The Biden administration also faces serious questions about whether it can actually meet its 2030 climate target, which unlike the pledges from the European Union or Britain, is not enshrined into law. After all, lofty goals on paper will achieve little unless they’re backed up by concrete action.
One recent study estimated that America’s greenhouse gas emissions have already fallen 21.5% between 2005 and 2020. Much of that was the result of electric utilities retiring their dirtiest coal plants in favor of cleaner and cheaper natural gas, wind and solar power. An additional one-third of cuts resulted from the coronavirus pandemic, because business activity slumped and people drove less. However, emissions are expected to rebound this year as the economy rumbles back to life.
To get at least a 50% cut by 2030, a variety of studies have found, the United States would need to adopt sweeping new policies and slash emissions each year at an unprecedented rate.

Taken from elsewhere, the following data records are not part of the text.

-- ==== Sys2Proof/Tests/Slice0.lean ====
section
/-!
SUPPORT. Tests/Slice0.lean: ill-formed terms that the checks refuse, values of the manual's worked examples, and for every statement
concrete states and operands that meet its hypotheses. Each theorem is about one command.
-/
open Sys2Proof Sys2Proof.Machine
namespace Sys2Proof.Tests
set_option Elab.async false

/-- Powered up, nothing configured. -/
def up : State := { State.reset with sec := { pwrGood := true } }

/-- `up` in the safe state. -/
def upSafe : State := { up with fcl := { safe := true } }

theorem injIdle_of (s : State) (h : s.fcl.fij = {}) : s.injIdle := by
  intro i _; rw [h]; exact ⟨rfl, rfl, rfl⟩

theorem noHeld_of (s : State) (h : s.fcl.fij = {}) : s.noHeld := by
  intro i _; rw [h]; exact ⟨rfl, rfl⟩


/-! Power, resets, boot. -/

theorem witness_PowerEventsMoveBetweenStandbyAndBoot :
    (let s := { State.reset with sec := { pwrEn := true } }; s.sec.pwrEn = true ∧ s.sec.pwrGood = false)
    ∧ State.reset.sec.pwrEn = false ∧ State.reset.sec.pwrGood = false ∧ up.sec.pwrGood = true
    ∧ (let s := { State.reset with sec := { pwrGood := true, standby := true } }
       s.sec.pwrGood = true ∧ s.sec.standby = true ∧ s.saveOwed = false ∧ s.lup.saving = none ∧ s.fcl.safe = false) := by decide +kernel

theorem witness_ResetsGiveTheResetValues :
    State.reset.sec.pwrGood = false ∧ up.sec.pwrGood = true ∧ { up with cfg := { warm := true } }.cfg.warm = true := by decide +kernel

/-- The first 160 bytes of an envelope signed with OEM key 1, for a payload. -/
def envHead (typ : Nat) (p : List Byte) : List Byte :=
  leBytes 4 0x4B4F524C ++ leBytes 2 1 ++ leBytes 2 typ ++ leBytes 4 0 ++ leBytes 4 p.length ++ leBytes 4 0 ++ leBytes 2 0x0101 ++ leBytes 74 0
    ++ sha3 p

/-- An envelope whose remaining bytes are 0, and its payload. -/
@[irreducible] def envOf (h p : List Byte) : List Byte := h ++ (List.replicate 8032 0 ++ p)

theorem bytesAt_append (h t : List Byte) (a n : Nat) (l : a + n ≤ h.length) : bytesAt (h ++ t) a n = bytesAt h a n := by
  have d : n ≤ (h.drop a).length := by simp; omega
  rw [bytesAt, bytesAt, List.drop_append_of_le_length (by omega), List.append_assoc, List.take_append_of_le_length d,
    List.take_append_of_le_length d]

theorem bytesAt_zeros (m : Nat) (t : List Byte) (a n : Nat) (l : a + n ≤ m) : bytesAt (List.replicate m 0 ++ t) a n = List.replicate n 0 := by
  rw [bytesAt_append _ _ _ _ (by simpa using l), bytesAt, List.drop_replicate, List.replicate_append_replicate, List.take_replicate]
  congr 1; omega

theorem bytesAt_skip (h t : List Byte) (a n : Nat) (l : h.length ≤ a) : bytesAt (h ++ t) a n = bytesAt t (a - h.length) n := by
  rw [bytesAt, bytesAt, List.drop_append, List.drop_eq_nil_of_le l, List.nil_append]

theorem envOf_head (h p : List Byte) (k : h.length = 160) (a n : Nat) (l : a + n ≤ 160) : bytesAt (envOf h p) a n = bytesAt h a n := by
  unfold envOf; exact bytesAt_append _ _ _ _ (by omega)

theorem envOf_tail (h p : List Byte) (k : h.length = 160) (a n : Nat) (l : 160 ≤ a) (u : a + n ≤ 8192) :
    bytesAt (envOf h p) a n = List.replicate n 0 := by
  unfold envOf; rw [bytesAt_skip _ _ _ _ (by omega)]; exact bytesAt_zeros _ _ _ _ (by omega)

theorem envOf_length (h p : List Byte) (k : h.length = 160) : (envOf h p).length = 8192 + p.length := by
  unfold envOf; rw [List.length_append, List.length_append, List.length_replicate, k]; omega

theorem envOf_payload (h p : List Byte) (k : h.length = 160) : envPayload (envOf h p) = p := by
  unfold envOf envPayload
  rw [List.drop_append, List.drop_eq_nil_of_le (by omega), List.nil_append, List.drop_append,
    List.drop_eq_nil_of_le (by rw [List.length_replicate, k]), List.nil_append, List.length_replicate, k]
  rfl

theorem sha3_ne_nil (m : List Byte) : sha3 m ≠ [] := by
  simp [sha3, show List.range 8 = [0, 1, 2, 3, 4, 5, 6, 7] from rfl, leBytes]

/-- Powered up, with OEM key 1. -/
def keyed : State := { up with sec := { up.sec with slots := ({} : Tbl _).set 1 (sha3 (List.replicate 2592 0)) } }

/-- What the envelope checks ask of a head and a payload. -/
structure GoodHead (typ : Nat) (h p : List Byte) : Prop where
  len : h.length = 160
  form : leAt h 0 4 = 0x4B4F524C ∧ leAt h 4 2 = 1 ∧ leAt h 6 2 = typ ∧ leAt h 8 4 = 0 ∧ leAt h 22 2 = 0 ∧ leAt h 28 4 = 0
  ctr : leAt h 21 1 = 1 ∧ leAt h 24 4 = 0
  key : leAt h 20 1 = 1
  size : leAt h 12 4 = p.length ∧ envSizeOk typ p.length = true
  hash : bytesAt h 96 64 = sha3 p

theorem envOf_le (h p : List Byte) (k : h.length = 160) (a n : Nat) (l : a + n ≤ 160) : leAt (envOf h p) a n = leAt h a n := by
  rw [leAt, leAt, envOf_head h p k a n l]

theorem replicate_zero (n : Nat) : (List.replicate n (0 : Byte)).all (· == 0) = true := by
  rw [List.all_eq_true]; intro x m; rw [(List.mem_replicate.mp m).2]; rfl

theorem GoodHead.format {typ : Nat} {h p : List Byte} (g : GoodHead typ h p) : envFormat typ (envOf h p) = true := by
  have z : ∀ a n, 160 ≤ a → a + n ≤ 8192 → (bytesAt (envOf h p) a n).all (· == 0) = true := by
    intro a n l u; rw [envOf_tail h p g.len a n l u]; exact replicate_zero n
  obtain ⟨f0, f4, f6, f8, f22, f28⟩ := g.form
  rw [envFormat, envType, envCtrIdx, envCtrVal, envPayBytes, envOf_length h p g.len, z 160 96 (by decide) (by decide),
    z 7475 717 (by decide) (by decide)]
  simp (disch := first | exact g.len | decide) only [envOf_le]
  simp [f0, f4, f6, f8, f22, f28, g.ctr, g.size, bits]

theorem GoodHead.keyOk {typ : Nat} {h p : List Byte} (g : GoodHead typ h p) (t : typ = 2 ∨ typ = 3) (s : State)
    (e : s.sec.slots.get 1 = sha3 (List.replicate 2592 0)) (r : s.sec.revoked = 0) : s.envKeyOk typ (envOf h p) = true := by
  have k : envKey (envOf h p) = 1 := by rw [envKey, envOf_le h p g.len 20 1 (by decide), g.key]
  have h1 : s.slotHash 1 = sha3 (List.replicate 2592 0) := by
    unfold State.slotHash
    split
    · rename_i q; exact absurd (e.symm.trans q) (sha3_ne_nil _)
    · exact e
  have v : s.slotValid 1 = true := by rw [State.slotValid, h1, bne_iff_ne.mpr (sha3_ne_nil _)]; rfl
  have w : s.slotRevoked 1 = false := by rw [State.slotRevoked, r]; rfl
  rw [State.envKeyOk, k, envOf_tail h p g.len 256 2592 (by decide) (by decide), h1, v, w, beq_self_eq_true]
  rcases t with rfl | rfl <;> rfl

theorem GoodHead.device {typ : Nat} {h p : List Byte} (g : GoodHead typ h p) (t : typ = 2 ∨ typ = 3) (s : State) :
    s.envDeviceOk typ (envOf h p) = true := by
  have b : envBound (envOf h p) = false := by rw [envBound, envOf_le h p g.len 8 4 (by decide), g.form.2.2.2.1]; rfl
  rw [State.envDeviceOk, b]
  rcases t with rfl | rfl <;> rfl

theorem GoodHead.rollback {typ : Nat} {h p : List Byte} (g : GoodHead typ h p) (t : typ = 2 ∨ typ = 3) (s : State) (a : s.sec.arb.get 1 = 0) :
    s.envRollbackOk typ (envOf h p) = true := by
  rw [State.envRollbackOk, envCtrIdx, envCtrVal, envOf_le h p g.len 21 1 (by decide), g.ctr.1, a]
  rcases t with rfl | rfl <;> simp

theorem GoodHead.check {typ : Nat} {h p : List Byte} (g : GoodHead typ h p) (t : typ = 2 ∨ typ = 3) (s : State)
    (e : s.sec.slots.get 1 = sha3 (List.replicate 2592 0)) (r : s.sec.revoked = 0) (a : s.sec.arb.get 1 = 0) :
    s.envCheck typ (envOf h p) true = 0 := by
  have d : sha3 (envPayload (envOf h p)) = bytesAt (envOf h p) 96 64 := by
    rw [envOf_payload h p g.len, envOf_head h p g.len 96 64 (by decide), g.hash]
  rw [State.envCheck, g.format, g.keyOk t s e r, g.device t s, d, g.rollback t s a]
  simp

/-- A Primrose envelope without sections. -/
def env2 : List Byte := envOf (envHead 2 [0, 0, 0, 0]) [0, 0, 0, 0]

theorem head2 : GoodHead 2 (envHead 2 [0, 0, 0, 0]) [0, 0, 0, 0] := by constructor <;> decide +kernel

/-- Stage 3 with firmware in force and a profile staged. -/
def staged2 : State := { keyed with sec := { keyed.sec with
  env := ({} : Tbl (List Byte)).set 1 [1], staged := ({} : Tbl _).set 2 (some (false, env2)) } }.setStage 3

theorem staged2_slot : staged2.sec.slots.get 1 = sha3 (List.replicate 2592 0) := Tbl.get_set_same _ _ _

/-- A flash directory with one entry: copy A of the profile, 3 bytes at 0x10000 (R568). -/
def dirOne (crc : Nat) : List Byte :=
  leBytes 4 0x4B444952 ++ leBytes 2 1 ++ leBytes 2 1 ++ leBytes 4 0 ++ leBytes 4 crc ++ [2, 0, 0, 0] ++ leBytes 4 0x10000 ++ leBytes 4 3 ++ leBytes 4 0

/-- A flash whose first directory copy is bad. -/
def flashOne : List FlashArea :=
  [{ offset := 0, bytes := dirOne 0 }, { offset := 0x10000, bytes := [7, 8, 9, 10] },
   { offset := 0x1000, bytes := dirOne (crc32c ((dirOne 0).take 12 ++ (dirOne 0).drop 16)) }]

/-- ROM uses the second copy of the directory when the CRC of the first does not check, and reads the bytes of the entry (R568). -/
theorem test_flash_directory : flashImage flashOne 2 false = some [7, 8, 9] ∧ flashImage flashOne 2 true = none ∧ flashImage flashOne 1 false = none := by
  decide +kernel

theorem witness_BootImagesAreStagedAndChecked :
    ((up.setStage 2).bootStage = 2 ∧ (up.setStage 2).nextCopy 1 = false ∧ (up.setStage 2).sec.staged.get 1 = none
      ∧ staged2.sec.staged.get 2 ≠ none ∧ (up.setStage 3).bootStage = 3)
    ∧ staged2.bootStage = 3 ∧ staged2.sec.env.get 1 ≠ [] ∧ staged2.sec.env.get 2 = [] ∧ staged2.sec.staged.get 2 = some (false, env2)
    ∧ envFormat 2 env2 = true ∧ staged2.envKeyOk 2 env2 = true ∧ staged2.envDeviceOk 2 env2 = true
    ∧ sha3 (envPayload env2) = bytesAt env2 96 64 ∧ staged2.envRollbackOk 2 env2 = true ∧ primroseCheck (envPayload env2) = true
    ∧ staged2.sec.tried = [] := by
  refine ⟨⟨by decide +kernel, by decide +kernel, by decide +kernel, by decide +kernel, by decide +kernel⟩, by decide +kernel, by decide +kernel,
    by decide +kernel, rfl, head2.format,
    head2.keyOk (.inl rfl) _ staged2_slot rfl, head2.device (.inl rfl) _, ?_, head2.rollback (.inl rfl) _ rfl, ?_, rfl⟩
  · rw [env2, envOf_payload _ _ head2.len, envOf_head _ _ head2.len 96 64 (by decide), head2.hash]
  · rw [env2, envOf_payload _ _ head2.len]; decide +kernel

/-- Stage 3 with the profile in force. -/
def profiled : State := { up with sec := { up.sec with env := ({} : Tbl (List Byte)).set 2 env2 } }.setStage 3

/-- Stage 6 with one script entry left on port 0. -/
def scripted (f : Bool) : State :=
  { up with sec := { up.sec with scripts := ({} : Tbl _).set 0 (some { entries := [[1]], failed := f }) } }.setStage 6

theorem witness_ProfileIsAppliedAndScriptsRunWithOneRetry :
    (profiled.bootStage = 3 ∧ profiled.sec.env.get 2 ≠ [] ∧ profiled.fcl.safe = false)
    ∧ (∀ f, (scripted f).bootStage = 6 ∧ (scripted f).sec.scripts.get 0 = some { entries := [[1]], failed := f }) ∧ scOp [1] ≠ 2
    ∧ ((scripted true).setFlag F.ING_PORT_STAT.LINK_UP true 0).codeUp 0 = true
    ∧ ((scripted true).setFlag F.ING_PORT_STAT.LINK_UP true 0).bootStage = 6 := by
  decide +kernel

/-- A security operation under way. -/
def secRuns (op : Nat) : State := { up with sec := { up.sec with op := op } }.setFlag F.SEC_OP_STAT.BUSY

theorem witness_HandoverAndSecurityOperations :
    (up.setStage 8).bootStage = 8 ∧ (up.setStage 0x0A).bootStage = 0x0A ∧ up.bootStage < 8 ∧ (up.setStage 9).bootStage = 9
    ∧ up.flag F.SEC_OP_STAT.BUSY = false
    ∧ (∀ op, op ∈ [1, 2, 3, 5] → (secRuns op).flag F.SEC_OP_STAT.BUSY = true ∧ (secRuns op).sec.op = op)
    ∧ (secRuns 1).flag F.SEC_BOOT_STAT.ID_OK = false := by decide +kernel

/-! Configuration. -/

/-- Group 0 with one staged write of a register. -/
def stagedW (k : RegKind) (mask val : Nat) : State :=
  { up with cfg := { stg := ({} : Tbl _).set 0 (some { writes := [{ reg := ⟨k, 0, 0⟩, mask := mask, val := val }] }) } }

/-- A raster that runs. -/
def runs (n : Nat) (s : State) : State := { s with ras := s.ras.upd n (fun r => { r with running := true }) }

Possible strategies include requiring utilities to install vastly more wind and solar power, persuading Americans to buy many more electric cars, and forcing oil and gas companies to slash emissions of methane, a potent heat-trapping gas. States like California and New York could help, too, by following through on their plans to clean up their power plants and vehicle fleets.
Biden has already proposed a number of new climate measures. His big infrastructure proposal, estimated at between $3 trillion and $4 trillion, includes tax incentives for clean energy and electric vehicles. Separately, the Environmental Protection Agency is looking at enacting stricter regulations for tailpipe pollution from cars and trucks and for methane emissions.
But none of those measures have passed into law yet. And they face an uncertain fate in Congress and the courts.
“There are a number of plausible pathways to hit that target, but it’s frankly going to be challenging,” said Nathan Hultman, director of University of Maryland’s Center on Global Sustainability who has modeled what a 50% cut would require. “We won’t be able to sit back and hope that market forces alone will do the job.”